▶ **Exercise data**
--- START ---
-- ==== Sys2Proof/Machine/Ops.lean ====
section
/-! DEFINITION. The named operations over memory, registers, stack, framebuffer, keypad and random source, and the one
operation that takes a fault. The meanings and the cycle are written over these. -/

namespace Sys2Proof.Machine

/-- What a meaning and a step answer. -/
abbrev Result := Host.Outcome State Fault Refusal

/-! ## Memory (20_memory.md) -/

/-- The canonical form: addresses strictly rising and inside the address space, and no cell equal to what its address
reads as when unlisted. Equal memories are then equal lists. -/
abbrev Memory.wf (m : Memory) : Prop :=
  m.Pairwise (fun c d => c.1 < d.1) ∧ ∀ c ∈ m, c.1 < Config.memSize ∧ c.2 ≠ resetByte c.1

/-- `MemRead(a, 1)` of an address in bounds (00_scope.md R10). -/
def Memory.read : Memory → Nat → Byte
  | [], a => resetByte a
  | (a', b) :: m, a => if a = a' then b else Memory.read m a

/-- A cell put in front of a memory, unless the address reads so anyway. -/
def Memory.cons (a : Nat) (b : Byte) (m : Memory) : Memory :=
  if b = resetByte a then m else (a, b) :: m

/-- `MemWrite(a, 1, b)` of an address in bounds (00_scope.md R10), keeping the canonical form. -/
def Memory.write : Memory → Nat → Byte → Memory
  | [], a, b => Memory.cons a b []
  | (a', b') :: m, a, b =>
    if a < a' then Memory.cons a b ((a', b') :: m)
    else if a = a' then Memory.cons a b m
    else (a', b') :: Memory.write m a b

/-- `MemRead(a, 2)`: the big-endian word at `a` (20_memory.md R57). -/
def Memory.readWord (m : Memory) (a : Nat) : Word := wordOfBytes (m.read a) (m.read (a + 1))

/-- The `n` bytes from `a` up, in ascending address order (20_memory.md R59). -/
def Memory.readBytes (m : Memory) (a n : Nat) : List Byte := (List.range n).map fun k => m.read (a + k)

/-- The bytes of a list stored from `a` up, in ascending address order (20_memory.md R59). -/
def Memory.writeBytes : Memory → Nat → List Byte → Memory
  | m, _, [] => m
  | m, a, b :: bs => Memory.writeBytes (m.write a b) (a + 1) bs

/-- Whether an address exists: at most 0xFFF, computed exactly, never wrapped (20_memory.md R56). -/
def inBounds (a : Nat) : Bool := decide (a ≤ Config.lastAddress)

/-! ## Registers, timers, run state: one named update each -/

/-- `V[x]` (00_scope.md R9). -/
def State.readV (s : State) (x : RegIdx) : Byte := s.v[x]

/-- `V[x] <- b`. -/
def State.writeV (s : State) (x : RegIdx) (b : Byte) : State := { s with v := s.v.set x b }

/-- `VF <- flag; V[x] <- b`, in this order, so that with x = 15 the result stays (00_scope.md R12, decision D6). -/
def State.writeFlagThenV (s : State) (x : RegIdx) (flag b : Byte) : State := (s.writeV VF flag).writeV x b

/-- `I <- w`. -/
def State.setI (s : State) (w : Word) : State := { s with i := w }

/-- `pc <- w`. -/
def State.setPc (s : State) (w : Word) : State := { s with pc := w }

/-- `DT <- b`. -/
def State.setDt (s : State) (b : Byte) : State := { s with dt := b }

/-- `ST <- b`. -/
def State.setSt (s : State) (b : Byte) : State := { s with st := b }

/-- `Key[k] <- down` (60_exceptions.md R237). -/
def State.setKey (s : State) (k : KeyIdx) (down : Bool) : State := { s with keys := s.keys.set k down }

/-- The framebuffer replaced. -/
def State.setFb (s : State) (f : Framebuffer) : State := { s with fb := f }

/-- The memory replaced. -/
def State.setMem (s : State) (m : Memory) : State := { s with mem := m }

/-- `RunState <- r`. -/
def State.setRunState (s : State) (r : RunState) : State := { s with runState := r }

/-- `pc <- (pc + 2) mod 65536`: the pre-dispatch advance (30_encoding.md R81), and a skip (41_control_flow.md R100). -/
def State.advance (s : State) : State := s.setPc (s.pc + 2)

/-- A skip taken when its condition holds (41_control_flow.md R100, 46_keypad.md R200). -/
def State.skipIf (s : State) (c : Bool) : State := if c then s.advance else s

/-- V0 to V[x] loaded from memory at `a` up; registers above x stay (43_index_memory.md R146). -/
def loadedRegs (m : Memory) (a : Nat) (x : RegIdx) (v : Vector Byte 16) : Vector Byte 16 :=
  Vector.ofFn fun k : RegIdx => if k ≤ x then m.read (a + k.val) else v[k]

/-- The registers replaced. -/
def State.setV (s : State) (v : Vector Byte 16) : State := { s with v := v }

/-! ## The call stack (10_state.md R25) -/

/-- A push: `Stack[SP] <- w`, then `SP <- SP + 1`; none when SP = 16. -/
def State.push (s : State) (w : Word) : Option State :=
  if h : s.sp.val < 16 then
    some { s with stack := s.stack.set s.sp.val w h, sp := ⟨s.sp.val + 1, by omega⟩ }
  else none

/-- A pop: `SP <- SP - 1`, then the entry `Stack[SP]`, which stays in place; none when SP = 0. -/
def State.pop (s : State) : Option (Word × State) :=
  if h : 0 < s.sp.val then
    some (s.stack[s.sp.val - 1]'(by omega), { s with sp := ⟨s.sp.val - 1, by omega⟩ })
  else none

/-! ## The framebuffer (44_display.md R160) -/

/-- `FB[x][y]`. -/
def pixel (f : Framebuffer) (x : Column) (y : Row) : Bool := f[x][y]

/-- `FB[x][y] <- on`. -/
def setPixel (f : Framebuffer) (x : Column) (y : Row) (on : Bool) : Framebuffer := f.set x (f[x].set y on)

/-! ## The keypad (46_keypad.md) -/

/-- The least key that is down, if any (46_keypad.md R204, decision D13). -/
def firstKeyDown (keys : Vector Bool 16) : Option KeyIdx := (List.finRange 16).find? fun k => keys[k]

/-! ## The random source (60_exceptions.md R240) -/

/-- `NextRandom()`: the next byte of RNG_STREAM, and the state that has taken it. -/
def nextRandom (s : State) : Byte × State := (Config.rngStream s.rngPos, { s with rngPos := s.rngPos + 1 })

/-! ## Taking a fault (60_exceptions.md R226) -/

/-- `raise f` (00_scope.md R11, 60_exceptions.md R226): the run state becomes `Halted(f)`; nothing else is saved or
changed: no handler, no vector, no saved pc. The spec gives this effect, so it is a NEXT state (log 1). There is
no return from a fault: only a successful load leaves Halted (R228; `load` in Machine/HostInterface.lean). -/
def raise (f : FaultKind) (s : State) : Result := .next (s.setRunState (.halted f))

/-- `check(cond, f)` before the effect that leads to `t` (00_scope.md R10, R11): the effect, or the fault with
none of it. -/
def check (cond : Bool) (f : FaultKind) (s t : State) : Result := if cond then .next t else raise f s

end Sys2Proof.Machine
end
--- END ---
▶ **Exercise objective**
Above are the entries. Quote exactly the lines from the one bearing "(60_exceptions.md R237). -/" through the one bearing "if h : 0 < s.sp.val then".

▶ **Reply**
/-- `Key[k] <- down` (60_exceptions.md R237). -/
def State.setKey (s : State) (k : KeyIdx) (down : Bool) : State := { s with keys := s.keys.set k down }

/-- The framebuffer replaced. -/
def State.setFb (s : State) (f : Framebuffer) : State := { s with fb := f }

/-- The memory replaced. -/
def State.setMem (s : State) (m : Memory) : State := { s with mem := m }

/-- `RunState <- r`. -/
def State.setRunState (s : State) (r : RunState) : State := { s with runState := r }

/-- `pc <- (pc + 2) mod 65536`: the pre-dispatch advance (30_encoding.md R81), and a skip (41_control_flow.md R100). -/
def State.advance (s : State) : State := s.setPc (s.pc + 2)

/-- A skip taken when its condition holds (41_control_flow.md R100, 46_keypad.md R200). -/
def State.skipIf (s : State) (c : Bool) : State := if c then s.advance else s

/-- V0 to V[x] loaded from memory at `a` up; registers above x stay (43_index_memory.md R146). -/
def loadedRegs (m : Memory) (a : Nat) (x : RegIdx) (v : Vector Byte 16) : Vector Byte 16 :=
  Vector.ofFn fun k : RegIdx => if k ≤ x then m.read (a + k.val) else v[k]

/-- The registers replaced. -/
def State.setV (s : State) (v : Vector Byte 16) : State := { s with v := v }

/-! ## The call stack (10_state.md R25) -/

/-- A push: `Stack[SP] <- w`, then `SP <- SP + 1`; none when SP = 16. -/
def State.push (s : State) (w : Word) : Option State :=
  if h : s.sp.val < 16 then
    some { s with stack := s.stack.set s.sp.val w h, sp := ⟨s.sp.val + 1, by omega⟩ }
  else none

/-- A pop: `SP <- SP - 1`, then the entry `Stack[SP]`, which stays in place; none when SP = 0. -/
def State.pop (s : State) : Option (Word × State) :=
  if h : 0 < s.sp.val then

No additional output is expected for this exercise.